The TILE-Gx architectural HAL provides two non-standard functions which can be used to manage the MMU settings:

#include <cyg/hal/hal_tilegx.h>

int hal_tilegx_mmap(unsigned long long virtual_address,
                    unsigned long long physical_address,
                    unsigned long long dtlb_attributes);

void hal_tilegx_munmap(unsigned long long virtual_address);

hal_tilegx_mmap() can be used to map a physical address into the tile's virtual address space with the specified attributes. The physical address can correspond to real memory. Typically this will be allocated by a process running in the Linux partition, and the details can then be forwarded to an eCos application which will map it into its address space. Alternatively the physical address can correspond to a memory-mapped device. The virtual address can be anywhere in the address space that is not already used, but preferably in the range 0x0000_0000 to 0x7FFF_FFFF to avoid problems with 32-bit pointers.
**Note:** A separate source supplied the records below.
/-! ## modCtx -/

@[simp] theorem modCtx_pending (s : State) (c : Nat) (g : Ctx → Ctx) : (modCtx s c g).pending = s.pending := rfl
@[simp] theorem modCtx_free (s : State) (c : Nat) (g : Ctx → Ctx) : (modCtx s c g).free = s.free := rfl
@[simp] theorem modCtx_now (s : State) (c : Nat) (g : Ctx → Ctx) : (modCtx s c g).now = s.now := rfl
@[simp] theorem modCtx_dev (s : State) (c : Nat) (g : Ctx → Ctx) : (modCtx s c g).dev = s.dev := rfl
@[simp] theorem modCtx_tick (s : State) (c : Nat) (g : Ctx → Ctx) : (modCtx s c g).tick = s.tick := rfl
@[simp] theorem modCtx_pwr (s : State) (c : Nat) (g : Ctx → Ctx) : (modCtx s c g).pwr = s.pwr := rfl
@[simp] theorem modCtx_fns (s : State) (c : Nat) (g : Ctx → Ctx) : (modCtx s c g).fns = s.fns := rfl
@[simp] theorem modCtx_tags (s : State) (c : Nat) (g : Ctx → Ctx) : (modCtx s c g).tags = s.tags := rfl
@[simp] theorem modCtx_plans (s : State) (c : Nat) (g : Ctx → Ctx) : (modCtx s c g).plans = s.plans := rfl
@[simp] theorem modCtx_threads (s : State) (c : Nat) (g : Ctx → Ctx) : (modCtx s c g).threads = s.threads := rfl
@[simp] theorem modCtx_preds (s : State) (c : Nat) (g : Ctx → Ctx) : (modCtx s c g).preds = s.preds := rfl
@[simp] theorem modCtx_tables (s : State) (c : Nat) (g : Ctx → Ctx) : (modCtx s c g).tables = s.tables := rfl
@[simp] theorem modCtx_frames (s : State) (c : Nat) (g : Ctx → Ctx) : (modCtx s c g).frames = s.frames := rfl
@[simp] theorem modCtx_decs (s : State) (c : Nat) (g : Ctx → Ctx) : (modCtx s c g).decs = s.decs := rfl
@[simp] theorem modCtx_pins (s : State) (c : Nat) (g : Ctx → Ctx) : (modCtx s c g).pins = s.pins := rfl
@[simp] theorem modCtx_limbo (s : State) (c : Nat) (g : Ctx → Ctx) : (modCtx s c g).limbo = s.limbo := rfl
@[simp] theorem modCtx_flog (s : State) (c : Nat) (g : Ctx → Ctx) : (modCtx s c g).flog = s.flog := rfl
@[simp] theorem modCtx_hw (s : State) (c : Nat) (g : Ctx → Ctx) : (modCtx s c g).hw = s.hw := rfl
@[simp] theorem modCtx_recov (s : State) (c : Nat) (g : Ctx → Ctx) : (modCtx s c g).recov = s.recov := rfl
@[simp] theorem modCtx_slideP (s : State) (c : Nat) (g : Ctx → Ctx) : (modCtx s c g).slideP = s.slideP := rfl
@[simp] theorem modCtx_slides (s : State) (c : Nat) (g : Ctx → Ctx) : (modCtx s c g).slides = s.slides := rfl
@[simp] theorem modCtx_resumeAt (s : State) (c : Nat) (g : Ctx → Ctx) : (modCtx s c g).resumeAt = s.resumeAt := rfl
@[simp] theorem modCtx_slideDue (s : State) (c : Nat) (g : Ctx → Ctx) : (modCtx s c g).slideDue = s.slideDue := rfl
@[simp] theorem modCtx_books (s : State) (c : Nat) (g : Ctx → Ctx) : (modCtx s c g).books = s.books := rfl
@[simp] theorem modCtx_badBooks (s : State) (c : Nat) (g : Ctx → Ctx) : (modCtx s c g).badBooks = s.badBooks := rfl
@[simp] theorem modCtx_fullAudit (s : State) (c : Nat) (g : Ctx → Ctx) : (modCtx s c g).fullAudit = s.fullAudit := rfl
@[simp] theorem modCtx_links (s : State) (c : Nat) (g : Ctx → Ctx) : (modCtx s c g).links = s.links := rfl
@[simp] theorem modCtx_attic (s : State) (c : Nat) (g : Ctx → Ctx) : (modCtx s c g).attic = s.attic := rfl
@[simp] theorem modCtx_mem (s : State) (c : Nat) (g : Ctx → Ctx) : (modCtx s c g).mem = s.mem := rfl
@[simp] theorem modCtx_host (s : State) (c : Nat) (g : Ctx → Ctx) : (modCtx s c g).host = s.host := rfl
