-- ==== Sys2Proof/Tests/Slice0.lean ====
section
/-! SUPPORT. Tests: ill-formed commands, small steps of each family with results worked out from the manual, and for every statement a
state and operands that meet its hypotheses together. -/
namespace Sys2Proof.Tests
open Sys2Proof.Machine

/-! ## A small machine

A device in service, its tick generator at tick 7 past the release point, context 3 open for function 0 with one plan, whose step runs
on rooms 5 and 6 of wing 0. -/

/-- The image of the plan's rooms: 16 code words, its descriptors at offset 128. -/
def imgA : ImageRec :=
  { offset := 0, length := 4096, codeWords := 16, entry := 0, descOff := 128, descLen := 1024, constOff := 1152, constLen := 64 }

/-- A room record: two scratchpad granules, four tiles. -/
def recA (room : Nat) : RoomRec :=
  { room := room, image := 0, spadBase := 0, spadLen := 2, accBase := 0, accLen := 4, imemBase := 0, imemLen := 1, tblBase := 0, tblLen := 8 }

def bodyA : PlanBody :=
  { period := 100000, budget := 0, defPolicy := 0, startMode := 0, startTick := 0,
    steps := List.replicate 3 { demands := [⟨0, 5, 1400⟩, ⟨0, 6, 1400⟩], cheaper := [], policy := 0, bound := false, hasCheaper := false },
    recompute := none, outputs := [(1, 4)], images := [imgA], rooms := [recA 5, recA 6], epoch := 0, reference := false, shape := [],
    inputDigest := [], replayCount := 0, replayAddr := 0, ranges := [], tables := [], micros := [], preloads := [], recompAddr := 0,
    recompMax := 0, walkTables := [], pins := [], collTag := none, groups := [], colls := [], training := none, weights := [] }

/-- A descriptor of context 3 with all body words 0, its interrupt waived. -/
def descA : Desc :=
  { ctx := 3, fence := false, noIrq := true, rsvA := 0, planId := 9, rsvB := 0, userId := 0x77, w10 := 0, w18 := 0, w20 := 0, w28 := 0,
    w30 := 0, w38 := 0 }

def keyA : PlanKey := { ctx := 3, id := 9 }
def tidA : Tid := { key := keyA, room := 5 }
def tidB : Tid := { key := keyA, room := 6 }

def runA : StepRun := { k := 0, cheaper := false, tick := 7, released := true, rooms := [5, 6] }

def planA : Plan :=
  { key := keyA, desc := descA, tag := 1, phase := .admitted, body := some bodyA, t0 := 7, run := some runA,
    outs := [{ step := 1, outId := 4, promised := 8 }] }

/-- A room program that runs, with registers s1 to s3 and p1 set. -/
def thA (v1 v2 v3 : DWord) : Thread :=
  { tid := tidA, stat := .running, fresh := false,
    regs := (((Vector.replicate 32 0).setIfInBounds 1 v1).setIfInBounds 2 v2).setIfInBounds 3 v3, preds := 3 }

def thB : Thread := { tid := tidB, stat := .running, fresh := false }

/-- Context 3, open, with rings of 64 entries; its extents 0 and 1 are mapped, the second read only. -/
def ctxA : Ctx :=
  { state := .opened, func := 0, sqBase := 0x10000, cqBase := 0x20000, sqLog2 := 6, cqLog2 := 6
    addr := { cur := [(0, { lo := 1, hi := 1, extents := [0] }), (1, { lo := 0x100002001, hi := 1, extents := [1] })] } }

/-- The device in service. -/
def devA : State :=
  { State.reset with
    dev := { state := .inService }, pwr := { perst := false, rails := true, array := true }
    tick := { ctl := 1, state := .running, inUse := .internal, num := 7, begun := true, released := true, aligned := true,
              lastB := 1000, nextB := some 1601000 } }

/-- The device with the plan and its two room programs. -/
def roomsA (x : Thread) (m : List Host.Cell) : State :=
  { devA with ctxs := [(3, ctxA)], plans := [planA], threads := [x, thB], mem := m }

/-- The room program of `x` about to issue. -/
def rcA (x : Thread) (m : List Host.Cell) : RC := { s := roomsA x m, th := x, p := planA, b := bodyA, r := recA 5, im := imgA, k := 0 }

/-- An instruction word under p0, with its registers and immediate. -/
def insA (d a b : BitVec 5) (imm : Word) : RoomIns := { pred := 0, pneg := false, d := d, a := a, b := b, c := 0, imm := imm }

/-! ## Witnesses of the statements about room programs

Each theorem meets together the hypotheses of the statement that its name names, clause by clause, at a boundary where the clause has
one. `mayIssue` of every unit and range holds where nothing is outstanding. -/

theorem mayIssue_idle (c : RC) (h : c.th.outs = []) (unit : Nat) (reads writes : List Range) : mayIssue c unit reads writes := by
  unfold mayIssue holdFor holdSeq; rw [h]; split <;> simp [outRoom, queueRoom]

/-- PredicateNotMetPasses: p2 is false. -/
theorem wit_PredicateNotMetPasses :
    enter (roomsA (thA 0 0 0) []) tidA = some (rcA (thA 0 0 0) []) ∧ (thA 0 0 0).pc < imgA.codeWords
    ∧ predMet (thA 0 0 0) { insA 0 0 0 0 with pred := 2 } = false := ⟨rfl, by decide, by decide⟩
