-- ==== Sys2Proof/Machine/Layers.lean ====
section
/-! DEFINITION. The layer pool (03): stacks, fades, and the layer commands. -/

namespace Sys2Proof.Machine

/-! ### Stacks (R41) -/

/-- The priority of a placed layer. -/
def State.priorityOf (s : State) (l : LayerId) : Nat := (s.layers[l].map LayerRec.priority).getD 0

/-- Where a layer of this priority goes: above the layers whose priority is equal or lower. -/
def State.stackPlace (s : State) (z : ZoneId) (priority : Nat) : Nat :=
  (s.zoneStacks[z].takeWhile fun j => decide (s.priorityOf j ≤ priority)).length

def State.insertLayer (s : State) (z : ZoneId) (l : LayerId) (priority : Nat) : State :=
  s.setStack z (s.zoneStacks[z].insertIdx (s.stackPlace z priority) l)

def State.removeLayer (s : State) (z : ZoneId) (l : LayerId) : State := s.setStack z (s.zoneStacks[z].erase l)

/-! ### Fades (R43, R44, R50 to R52) -/

/-- One device tick of a fade (R43). -/
def LayerRec.tick (x : LayerRec) : LayerRec :=
  match x.state with
  | .rising =>
    let pos := if x.pos < x.fadeTime then x.pos + 1 else x.pos
    { x with pos := pos, state := if pos = x.fadeTime then .steady else .rising }
  | .falling =>
    let pos := x.pos - 1
    { x with pos := pos, state := if pos = 0 then .parked else .falling }
  | _ => x

/-- The fade factor f (R44). -/
def LayerRec.fadeFactor (x : LayerRec) : Nat :=
  if x.fadeTime = 0 then (if x.state = .steady then 256 else 0) else 256 * x.pos / x.fadeTime

/-- The fade position under a new fade time (R50). -/
def LayerRec.posUnder (x : LayerRec) (fadeTime : Nat) : Nat :=
  match x.state with
  | .parked => 0
  | .steady => fadeTime
  | _ => min x.pos fadeTime

/-- R51. -/
def LayerRec.shown (x : LayerRec) : LayerRec :=
  match x.state with
  | .parked => { x with state := .rising, pos := 0 }
  | .falling => { x with state := .rising }
  | _ => x

/-- R52. -/
def LayerRec.hidden (x : LayerRec) : LayerRec :=
  match x.state with
  | .rising => { x with state := .falling }
  | .steady => { x with state := .falling }
  | _ => x

/-- The state and L that the replies of R49, R51 and R52 carry. -/
def LayerRec.stateFields (x : LayerRec) : List Byte := u8 x.state.code ++ u16 x.pos

/-! ### LAYER_PLACE (R46, R47) -/

/-- The record that LAYER_PLACE writes. -/
def LayerPlaceArgs.record (a : LayerPlaceArgs) : LayerRec where
  state := if a.shown then .rising else .parked
  zone := a.zone
  priority := a.priority
  source := a.source
  blend := a.blend
  opacity := a.opacity
  range := a.range
  sweep := a.sweep
  step := a.step
  fadeTime := a.fadeTime
  pos := 0

/-- Check 5 of R46. -/
def rangeFits (range : Option Range) (count : Nat) : Bool :=
  match range with
  | none => true
  | some r => decide (1 ≤ r.count ∧ r.first + r.count ≤ count)

/-- Checks 2 to 5 of R46, in order. -/
def State.placeStatus (s : State) (a : LayerPlaceArgs) : Status :=
  if s.layers[a.layer].isSome then .state
  else if !s.zones[a.zone].defined then .state
  else if 6 ≤ s.zoneStacks[a.zone].length then .full
  else if rangeFits a.range s.zones[a.zone].count then .ok
  else .range

def State.placeLayer (s : State) (a : LayerPlaceArgs) : State :=
  (s.insertLayer a.zone a.layer a.priority).setLayer a.layer (some a.record)

def cmdLayerPlace (m : LinkMsg) (s : State) : State :=
  match parseLayerPlace m.payload with
  | none => s.refuse m .range
  | some a =>
    match s.placeStatus a with
    | .ok => (s.placeLayer a).ok m (u8 (s.stackPlace a.zone a.priority) ++ u8 (s.zoneStacks[a.zone].length + 1))
    | status => s.refuse m status

def execLayerPlace (s : State) : Host.Outcome State Fault Refusal :=
  .next (s.dispatch kindLayerPlace (lenIs 27) false cmdLayerPlace)

/-! ### LAYER_LIFT (R48) -/

def State.liftLayer (s : State) (l : LayerId) : State :=
  match s.layers[l] with
  | none => s
  | some x => (s.removeLayer x.zone l).setLayer l none

def cmdLayerLift (m : LinkMsg) (s : State) : State :=
  match idOf 48 (fieldU8 m.payload 0) with
  | none => s.refuse m .range
  | some l => (s.liftLayer l).ok m []

def execLayerLift (s : State) : Host.Outcome State Fault Refusal :=
  .next (s.dispatch kindLayerLift (lenIs 1) false cmdLayerLift)

/-! ### LAYER_SET (R49, R50) -/

def LayerRec.set (x : LayerRec) (a : LayerSetArgs) : LayerRec :=
  { x with
    source := a.source
    blend := a.blend
    opacity := a.opacity
    sweep := a.sweep
    step := a.step
    fadeTime := a.fadeTime
    pos := x.posUnder a.fadeTime }

def cmdLayerSet (m : LinkMsg) (s : State) : State :=
  match parseLayerSet m.payload with
  | none => s.refuse m .range
  | some a =>
    match s.layers[a.layer] with
    | none => s.refuse m .state
    | some x => (s.setLayer a.layer (some (x.set a))).ok m (x.set a).stateFields

def execLayerSet (s : State) : Host.Outcome State Fault Refusal :=
  .next (s.dispatch kindLayerSet (lenIs 21) false cmdLayerSet)

/-! ### LAYER_SHOW and LAYER_HIDE (R51, R52) -/

/-- The two commands differ in how they change the layer. -/
def State.fadeCommand (change : LayerRec → LayerRec) (m : LinkMsg) (s : State) : State :=
  match idOf 48 (fieldU8 m.payload 0) with
  | none => s.refuse m .range
  | some l =>
    match s.layers[l] with
    | none => s.refuse m .state
    | some x => (s.setLayer l (some (change x))).ok m (change x).stateFields

def execLayerShow (s : State) : Host.Outcome State Fault Refusal :=
  .next (s.dispatch kindLayerShow (lenIs 1) false (State.fadeCommand LayerRec.shown))

def execLayerHide (s : State) : Host.Outcome State Fault Refusal :=
  .next (s.dispatch kindLayerHide (lenIs 1) false (State.fadeCommand LayerRec.hidden))

/-! ### STACK_READ (R54) -/

/-- The fields that a source kind brings (R54). -/
def Source.fields : Source → List Byte
  | .solid a => colourBytes a
  | .gradient a b => colourBytes a ++ colourBytes b
  | .track p => u8 p.val

def rangeBytes (r : Range) : List Byte := u8 r.first ++ u8 r.count

def LayerRec.entryFields (x : LayerRec) (l : LayerId) : List Byte :=
  u8 l.val ++ u8 x.priority ++ u8 x.state.code ++ u16 x.pos ++ u16 x.fadeTime ++ u8 x.source.code ++ u8 x.blend.code ++
    u8 x.opacity ++ x.source.fields ++ optional rangeBytes x.range ++ u8 x.sweep.code ++ u8 x.step

/-- The entry of a stack's layer. -/
def State.stackEntry (s : State) (l : LayerId) : List Byte :=
  match s.layers[l] with
  | none => []
  | some x => x.entryFields l

def State.stackFields (s : State) (z : ZoneId) : List Byte :=
  u8 s.zoneStacks[z].length ++ s.zoneStacks[z].flatMap s.stackEntry

def cmdStackRead (m : LinkMsg) (s : State) : State :=
  match idOf 16 (fieldU8 m.payload 0) with
  | none => s.refuse m .range
  | some z => s.ok m (s.stackFields z)

def execStackRead (s : State) : Host.Outcome State Fault Refusal :=
  .next (s.dispatch kindStackRead (lenIs 1) true cmdStackRead)

end Sys2Proof.Machine
end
Low memory is normally used for the system's ROM and RAM regions and 0x6C00_0000 is used for the hypervisor data, but anywhere between 0x4000_0000 to 0x6800_0000 or 0x7000_0000 to 0x7FFF_FFFF is normally fine. The address should be aligned to a boundary suitable for the block size. The final argument will be written to the DTLB_CURRENT_ATTR SPR and consists of numerous fields. The Tilera documentation should be consulted for more information. hal_tilegx_mmap() returns 0 if the operation fails, typically because all of the data TLBs are already in use, or 1 on success.

hal_tilegx_munmap() can be used to undo a previous hal_tilegx_mmap() call.